▶ **WHAT TO DO**
Reproduce exactly, and exclusively, the lines from the line containing "unfold State.waitRcStep" through the final line of the listing below.

▶ **DATA SECTION**
|---|

@[simp] theorem State.syncUnits_kept (s : State) : (s.syncUnits).kept = s.kept := by
  unfold State.syncUnits
  (try dsimp only)
  (try simp (disch := (intros; (repeat' split) <;> (try simp))) [foldl_kept])

@[simp] theorem State.leaveConfigure_kept (s : State) : (s.leaveConfigure).kept = s.kept := by
  unfold State.leaveConfigure
  (try dsimp only)
  (try simp (disch := (intros; (repeat' split) <;> (try simp))) [foldl_kept])

@[simp] theorem State.leftByLock_kept (s : State) : (s.leftByLock).kept = s.kept := by
  unfold State.leftByLock
  (try dsimp only)
  (repeat' split) <;> (try simp (disch := (intros; (repeat' split) <;> (try simp))) [foldl_kept])

@[simp] theorem State.enterConfigure_kept (s : State) : (s.enterConfigure).kept = s.kept := by
  unfold State.enterConfigure
  (try dsimp only)
  (try simp (disch := (intros; (repeat' split) <;> (try simp))) [foldl_kept])

@[simp] theorem State.powerAll_kept (s : State) : (s.powerAll).kept = s.kept := by
  unfold State.powerAll
  (try simp (disch := (intros; (repeat' split) <;> (try simp))) [foldl_kept])

@[simp] theorem State.unpowerAll_kept (s : State) (was : DevMode) : (s.unpowerAll was).kept = s.kept := by
  unfold State.unpowerAll
  (repeat' split) <;> (try simp (disch := (intros; (repeat' split) <;> (try simp))) [foldl_kept])

@[simp] theorem State.holdAll_kept (s : State) : (s.holdAll).kept = s.kept := by
  unfold State.holdAll
  (try dsimp only)
  (try simp (disch := (intros; (repeat' split) <;> (try simp))) [foldl_kept])

@[simp] theorem State.changeMode_kept (s : State) (b : DevMode) (cause : Nat) : (s.changeMode b cause).kept = s.kept := by
  unfold State.changeMode
  (try dsimp only)
  (repeat' split) <;> (try simp (disch := (intros; (repeat' split) <;> (try simp))) [State.eachUnit_kept])

@[simp] theorem State.takeRequest_kept (s : State) (target cause : Nat) (g : Option Tag) : (s.takeRequest target cause g).kept = s.kept := by
  unfold State.takeRequest
  (repeat' split) <;> simp

@[simp] theorem State.modeStep_kept (s : State) : (s.modeStep).kept = s.kept := by
  unfold State.modeStep
  (try dsimp only)
  (repeat' split) <;> (first | with_reducible rfl | simp)

@[simp] theorem State.bootRetire_kept (s : State) (n : Nat) (spare : Bool) : (s.bootRetire n spare).kept = s.kept := by
  unfold State.bootRetire
  simp

@[simp] theorem State.bootCores_kept (s : State) (pass : List Bool) : (s.bootCores pass).kept = s.kept := by
  unfold State.bootCores
  (try dsimp only)
  (repeat' split) <;> (try simp (disch := (intros; (repeat' split) <;> (try simp))) [foldl_kept])

@[simp] theorem State.tcmDiffers_kept (s : State) (n : Nat) : (s.tcmDiffers n).kept = s.kept := by
  unfold State.tcmDiffers
  simp

@[simp] theorem State.boot_kept (s : State) (o : BootObs) : (s.boot o).kept = s.kept := by
  unfold State.boot
  (try dsimp only)
  (repeat' split) <;> (try simp (disch := (intros; (repeat' split) <;> (try simp))) [foldl_kept])

@[simp] theorem State.ringDone_kept (s : State) (r idx : Nat) (late : Bool) : (s.ringDone r idx late).kept = s.kept := by
  unfold State.ringDone
  (repeat' split) <;> simp

@[simp] theorem State.fenceCheck_kept (s : State) (r : Nat) : (s.fenceCheck r).kept = s.kept := by
  unfold State.fenceCheck
  (repeat' split) <;> simp

@[simp] theorem State.takeFence_kept (s : State) (g : Tag) (d : Desc) : (s.takeFence g d).kept = s.kept := by
  unfold State.takeFence
  simp

@[simp] theorem State.takeWait_kept (s : State) (g : Tag) (d : Desc) : (s.takeWait g d).kept = s.kept := by
  unfold State.takeWait
  simp

@[simp] theorem State.waitRcStep_kept (s : State) (r : Nat) : (s.waitRcStep r).kept = s.kept := by
  unfold State.waitRcStep
  (repeat' split) <;> simp

@[simp] theorem State.takeDiag_kept (s : State) (g : Tag) (d : Desc) : (s.takeDiag g d).kept = s.kept := by
  unfold State.takeDiag
  simp

@[simp] theorem State.takeNv_kept (s : State) (g : Tag) (d : Desc) : (s.takeNv g d).kept = s.kept := by
  unfold State.takeNv
  simp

|---|

▶ **EXERCISE OUTPUT**
  unfold State.waitRcStep
  (repeat' split) <;> simp

@[simp] theorem State.takeDiag_kept (s : State) (g : Tag) (d : Desc) : (s.takeDiag g d).kept = s.kept := by
  unfold State.takeDiag
  simp

@[simp] theorem State.takeNv_kept (s : State) (g : Tag) (d : Desc) : (s.takeNv g d).kept = s.kept := by
  unfold State.takeNv
  simp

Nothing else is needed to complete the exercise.